The transition to the new regulatory system implied on one hand the adoption of a unified modeling approach and on the other led to the introduction of risk-adjusted performance measures in the decision model. The main focus of the article is the ALM model formulation and a thorough analysis of the relationship between return generation and risk exposure under different assumptions on market correlations. The notion of risk capital and the dynamic interaction between optimal strategic asset and capital allocations have been central in the analysis. A computational study on the sensitivity of the optimal solution to three reference correlation hypotheses was presented in the second part of the article.

The following can be regarded as main research goals and contributions to the current state-of-the-art.

  • From a modeling viewpoint: the formulation of a comprehensive multistage Institutional asset-liability management model integrating, beyond the 1-year horizon, the key functions of strategic asset allocation and optimal capital allocation by a global PC portfolio manager. The quantitative evaluation of the investment risk capital components under a standard modeling approach.

  • From an insurance economics perspective: the evidence that the inclusion of IVS and RoRAC targets in a multistage recourse model leads to an optimal trade-off between profit generation and risk capital allocation. The inclusion of unrealized gains and losses in the definition of the RoRAC has a positive impact on the long-term profitability of the portfolio.
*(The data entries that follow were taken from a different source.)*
/-- Decryption (rule R128): no command before GCM_FINAL writes DOUT; GCM_FINAL sets TAG_OK exactly when TAGIN is the tag of rule R127,
and otherwise rejects with DOUT = 0, after which GCM_DEC is not accepted; after a match, pass 2 over the same ciphertext, if there is any, gives
the plaintext and ends the session. Decrypting what was encrypted gives the plaintext back. The ciphertext is shorter than
2^64 bits, as LENC counts modulo 2^64 (rule R180). -/
def Obligations.DecryptionVerifies : Prop :=
  (∀ (s : State) (as cs : List Chunk), chunksOk as = true → chunksOk cs = true →
    (cs.map fun c => 8 * c.2.toNat).sum < 2 ^ 64 →
    ∃ s1 s2 s3 t,
      runOne .gcmInitDec s = some s1 ∧ s1.dout = s.dout ∧
      runChunks .gcmAad as s1 = some (s2, as.map fun _ => s.dout) ∧
      runChunks .gcmDecAuth cs s2 = some (s3, cs.map fun _ => s.dout) ∧
      runOne .gcmFinal s3 = some t ∧
      (t.tagOk = true ↔ s.tagin = gcmTag s.key s.nonce as cs) ∧
      (t.tagOk = false → t.sess = .rejected ∧ t.dout = 0#128 ∧
        ∀ n, legalCount n = true → FailsWith (.gcmDec n) .sequence t) ∧
      (t.tagOk = true → cs = [] → t.sess = .done) ∧
      (t.tagOk = true → cs ≠ [] → t.sess = .decRelease ∧
        ∃ u, runChunks .gcmDec cs t = some (u, (ctrChunks s.key (preCounter s.nonce) cs).map (·.1)) ∧
          u.sess = .done)) ∧
  (∀ (k c : Block) (ps : List Chunk), (ctrChunks k c (ctrChunks k c ps)) = ps.map fun p => (mask p.1 p.2, p.2))
end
The evaluation relevant to insurance managers and regulators of the costs associated with changing assumptions on assets’ correlations.

  • From a regulatory perspective, the analysis has clarified the trade-off between increasing capital requirements and PC company solvency.

  • The adoption of the optimal root node decision as reference diversification input for capital allocation consistently with the assigned return targets. Such optimal capital distribution criterion may be compared with other practically relevant approaches as in Buch et al. (2011).

  • From a computational viewpoint: the computational study was based on the generation of a set of large scale stochastic programs allowing an interesting comparative study between a linear and a quadratic programming formulation. The latter was reported to lead to very similar results to the nonlinear conic solver, but with a significant gain in terms of CPU times.

Table 6 Solution output of 768 scenario problem when \(\rho =\rho ^1\), CPLEX QCP solver: range of values for Cumulative Investment Profit, IRC, IVS and RoRAC
Table 7 Solution output of 768 scenario problem when \(\rho =\rho ^2\), CPLEX QCP, range of values for Cumulative Investment Profit, IRC, IVS and RoRAC
Table 8 Solution output of 768 scenario problem when \(\rho =\rho ^3\), CPLEX dual simplex

The development of the case study in Sect. 4.4 focuses on a real-world application with normalized data of a large PC portfolio strategic ALM problem. The relationship between risk-adjusted performance and risk capital evolution was studied under the regulatory constraint of non negative correlations among risk factors, thus bounding from below the potential effects on capital allocation of market based hedging policies.